## ASSIGNMENT
Each line below from the one containing "Fr stIs w s (laneRetire x0 s) := by" through the one containing "Fr stIs w s (split x0 s) := by" is to be given again exactly, and no line outside that span.

## RAW DATA
theorem frame_joinPair {w : Parts} (hw : ({ regs := true, tb := true, twin := true, imsic := true } : Parts).union w = w) s :
    Fr stIs w s (joinPair s) := by
  delta joinPair; exact (by extract_lets +onlyGivenNames -merge -useContext -underBinder v0 v1 a2 a3 v4; clear_value v0 a2 a3; have hv1 : Fr stIs w s v1 := (gstep (frame_regSetFld (gle rfl hw) _ _ _ _ _) (gstep (frame_regSetFld (gle rfl hw) _ _ _ _ _) (frame_twinGo (gle rfl hw) _ _))); clear_value v1; have hv4 : Fr stIs w s v4 := (upd_tb_twin hv1 (gle rfl hw)); clear_value v4; exact (gite (gstep (frame_autoSwitch (gle rfl hw) _ _) hv4) hv4))

theorem frame_splitColls {w : Parts} (hw : Parts.faultReach.union w = w) s :
    Fr stIs w s (splitColls s) := by
  delta splitColls; exact (by extract_lets +onlyGivenNames -merge -useContext -underBinder v0; have hv0 : Fr stIs w s v0 := (gfold frefl (by exact fun p1 _ hp1 => (gstep (frame_completeDowel (gle rfl hw) (by exact fun y2 y3 y4 y5 => (frame_raise (gle rfl hw) _ _ _ _)) _ _ _ _) hp1))); clear_value v0; exact (upd_fc hv0 (gle rfl hw)))

theorem frame_timeSample {w : Parts} (hw : Parts.faultReach.union w = w) x0 s :
    Fr stIs w s (timeSample x0 s) := by
  delta timeSample; exact (by extract_lets +onlyGivenNames -merge -useContext -underBinder v0 v1 a2 v3; clear_value v1 a2; have hv0 : Fr stIs w s v0 := (frame_regPut (gle rfl hw) _ _ _); clear_value v0; have hv3 : Fr stIs w s v3 := (upd_twin hv0 (gle rfl hw)); clear_value v3; exact (gite (gstep (frame_raise (gle rfl hw) _ _ _ _) (gstep (frame_regSetFld (gle rfl hw) _ _ _ _ _) (upd_twin hv3 (gle rfl hw)))) (gite (gstep (frame_regSetFld (gle rfl hw) _ _ _ _ _) (upd_twin hv3 (gle rfl hw))) hv3)))

theorem frame_rejoinEnds {w : Parts} (hw : Parts.faultReach.union w = w) x0 s :
    Fr stIs w s (rejoinEnds x0 s) := by
  delta rejoinEnds; exact (by split; (focus (exact (gstep (frame_sealDone (gle rfl hw) _ _ _) (upd_twin frefl (gle rfl hw))))); (focus (exact frefl)))

theorem frame_timeSecond {w : Parts} (hw : { Parts.faultReach with tb := true }.union w = w) x0 s :
    Fr stIs w s (timeSecond x0 s) := by
  delta timeSecond; exact (by extract_lets +onlyGivenNames -merge -useContext -underBinder v0 v1 v2 v3 a4 v5 v6 v7; clear_value v0 v1 v3 a4; have hv2 : Fr stIs w s v2 := (frame_twinStep (gle rfl hw) _ _); clear_value v2; have hv5 : Fr stIs w s v5 := (gite (gstep (frame_twinStep (gle rfl hw) _ _) (upd_twin hv2 (gle rfl hw))) (gstep (frame_timeSample (gle rfl hw) _ _) hv2)); clear_value v5; have hv6 : Fr stIs w s v6 := (gstep (frame_followPut (gle rfl hw) _ _) hv5); clear_value v6; have hv7 : Fr stIs w s v7 := (gstep (frame_regPut (gle rfl hw) _ _ _) hv6); clear_value v7; exact (gstep (frame_sendFlit (gle rfl hw) _ _) hv7))

theorem frame_stopPart {w : Parts} (hw : Parts.faultReach.union w = w) x0 s :
    Fr stIs w s (stopPart x0 s) := by
  delta stopPart; exact (gstep (frame_endDowel (gle rfl hw) (by exact fun y0 y1 y2 y3 => (frame_raise (gle rfl hw) _ _ _ _)) _ _ _ _) (frame_dowelMod (gle rfl hw) _ _ _))

theorem frame_laneFault {w : Parts} (hw : Parts.faultReach.union w = w) x0 x1 s :
    Fr stIs w s (laneFault x0 x1 s) := by
  delta laneFault; exact (frame_raise (gle rfl hw) _ _ _ _)

theorem frame_linkDown {w : Parts} (hw : Parts.faultReach.union w = w) s :
    Fr stIs w s (linkDown s) := by
  delta linkDown; exact (by extract_lets +onlyGivenNames -merge -useContext -underBinder a0 v1; clear_value a0; have hv1 : Fr stIs w s v1 := (gstep (frame_laneFault (gle rfl hw) _ _ _) (upd_twin frefl (gle rfl hw))); clear_value v1; exact (by split; (focus (exact (gstep (frame_twinGo (gle rfl hw) _ _) (upd_twin hv1 (gle rfl hw))))); (focus (exact (gstep (frame_twinGo (gle rfl hw) _ _) (upd_twin hv1 (gle rfl hw))))); (focus (exact (gstep (frame_twinGo (gle rfl hw) _ _) (upd_twin hv1 (gle rfl hw))))); (focus (exact hv1))))

theorem frame_headerBad {w : Parts} (hw : Parts.faultReach.union w = w) s :
    Fr stIs w s (headerBad s) := by
  delta headerBad; exact (gstep (frame_laneFault (gle rfl hw) _ _ _) (gstep (frame_cntInc (gle rfl hw) _ _) (upd_twin frefl (gle rfl hw))))

theorem frame_laneRetire {w : Parts} (hw : Parts.handReach.union w = w) x0 s :
    Fr stIs w s (laneRetire x0 s) := by
  delta laneRetire; exact (by extract_lets +onlyGivenNames -merge -useContext -underBinder a0 v1; clear_value a0; have hv1 : Fr stIs w s v1 := (gstep (frame_addPending (gle rfl hw) _ _) (upd_twin frefl (gle rfl hw))); clear_value v1; exact (gstep (frame_retrain (gle rfl hw) _) (gstep (frame_laneFault (gle rfl hw) _ _ _) hv1)))

theorem frame_split {w : Parts} (hw : { Parts.faultReach with tb := true }.union w = w) x0 s :
    Fr stIs w s (split x0 s) := by
  delta split; exact (by extract_lets +onlyGivenNames -merge -useContext -underBinder v0 v1 v2 v3 a4 v5 v6 v7 v8 v9; clear_value v0 v1 v2 a4; have hv3 : Fr stIs w s v3 := (gstep (frame_raise (gle rfl hw) _ _ _ _) (frame_standAlone (gle rfl hw) _ _)); clear_value v3; have hv5 : Fr stIs w s v5 := (gstep (frame_cntAdd (gle rfl hw) _ _ _) (upd_twin hv3 (gle rfl hw))); clear_value v5; have hv6 : Fr stIs w s v6 := (gfold hv5 (by exact fun p10 _ hp10 => (gstep (frame_endDowel (gle rfl hw) (by exact fun y11 y12 y13 y14 => (frame_raise (gle rfl hw) _ _ _ _)) _ _ _ _) hp10))); clear_value v6; have hv7 : Fr stIs w s v7 := (gstep (frame_splitColls (gle rfl hw) _) (gfold hv6 (by exact fun p15 _ hp15 => (gstep (frame_stopPart (gle rfl hw) _ _) hp15)))); clear_value v7; have hv8 : Fr stIs w s v8 := (gfold hv7 (by exact fun p16 _ hp16 => (gite (gstep (frame_partitionStop (gle rfl hw) (by exact fun y17 y18 y19 y20 => (frame_raise (gle rfl hw) _ _ _ _)) _ _ _) hp16) hp16))); clear_value v8; have hv9 : Fr stIs w s v9 := (gite (gstep (frame_leaveFollow (gle rfl hw) _ _) hv8) hv8); clear_value v9; exact (gstep (frame_rejoinEnds (gle rfl hw) _ _) (gstep (frame_regSetFld (gle rfl hw) _ _ _ _ _) (gstep (frame_regSetFld (gle rfl hw) _ _ _ _ _) hv9))))

theorem frame_ctlTake {w : Parts} (hw : { Parts.faultReach with part := true, tb := true }.union w = w) x0 s :
    Fr stIs w s (ctlTake x0 s) := by
  delta ctlTake; exact (by split; (focus (exact (frame_takePart (gle rfl hw) _ _ _ _))); (focus (exact (gite (by extract_lets +onlyGivenNames -merge -useContext -underBinder v0; have hv0 : Fr stIs w s v0 := (frame_dowelMod (gle rfl hw) _ _ _); clear_value v0; exact (gite (gstep (frame_startBoth (gle rfl hw) _ _) hv0) hv0)) frefl))); (focus (exact (gite (frame_dowelMod (gle rfl hw) _ _ _) frefl))); (focus (exact (gite (frame_dowelMod (gle rfl hw) _ _ _) frefl))); (focus (exact (gite (frame_dowelMod (gle rfl hw) _ _ _) frefl))); (focus (exact (gite (frame_endDowel (gle rfl hw) (by exact fun y1 y2 y3 y4 => (frame_raise (gle rfl hw) _ _ _ _)) _ _ _ _) frefl))); (focus (exact (gite (frame_stopPart (gle rfl hw) _ _) frefl))); (focus (exact (gite (gite (frame_markHere (gle rfl hw) (by exact fun y5 y6 y7 y8 => (frame_raise (gle rfl hw) _ _ _ _)) _ _) frefl) (gite (frame_markHere (gle rfl hw) (by exact fun y9 y10 y11 y12 => (frame_raise (gle rfl hw) _ _ _ _)) _ _) frefl)))); (focus (exact (gite (frame_split (gle rfl hw) _ _) frefl))); (focus (exact (upd_twin frefl (gle rfl hw)))); (focus (exact (upd_twin frefl (gle rfl hw)))); (focus (exact (frame_applyForwarded (gle rfl hw) _ _))); (focus (exact (upd_twin frefl (gle rfl hw)))); (focus (exact (upd_twin frefl (gle rfl hw)))); (focus (exact (frame_collCtl (gle rfl hw) _ _))); (focus (exact (frame_collCtl (gle rfl hw) _ _))); (focus (exact (frame_collCtl (gle rfl hw) _ _))); (focus (exact (frame_collCtl (gle rfl hw) _ _))); (focus (exact (frame_collCtl (gle rfl hw) _ _))))

theorem frame_accordFails {w : Parts} (hw : Parts.faultReach.union w = w) x0 x1 s :
    Fr stIs w s (accordFails x0 x1 s) := by
  delta accordFails; exact (by extract_lets +onlyGivenNames -merge -useContext -underBinder v0 v1; have hv0 : Fr stIs w s v0 := (gite (frame_raise (gle rfl hw) _ _ _ _) (frame_raise (gle rfl hw) _ _ _ _)); clear_value v0; have hv1 : Fr stIs w s v1 := (gite (gstep (frame_twinGo (gle rfl hw) _ _) hv0) (gstep (frame_standAlone (gle rfl hw) _ _) hv0)); clear_value v1; exact (gstep (frame_rejoinEnds (gle rfl hw) _ _) hv1))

## FINAL ANSWER
    Fr stIs w s (laneRetire x0 s) := by
  delta laneRetire; exact (by extract_lets +onlyGivenNames -merge -useContext -underBinder a0 v1; clear_value a0; have hv1 : Fr stIs w s v1 := (gstep (frame_addPending (gle rfl hw) _ _) (upd_twin frefl (gle rfl hw))); clear_value v1; exact (gstep (frame_retrain (gle rfl hw) _) (gstep (frame_laneFault (gle rfl hw) _ _ _) hv1)))

theorem frame_split {w : Parts} (hw : { Parts.faultReach with tb := true }.union w = w) x0 s :
    Fr stIs w s (split x0 s) := by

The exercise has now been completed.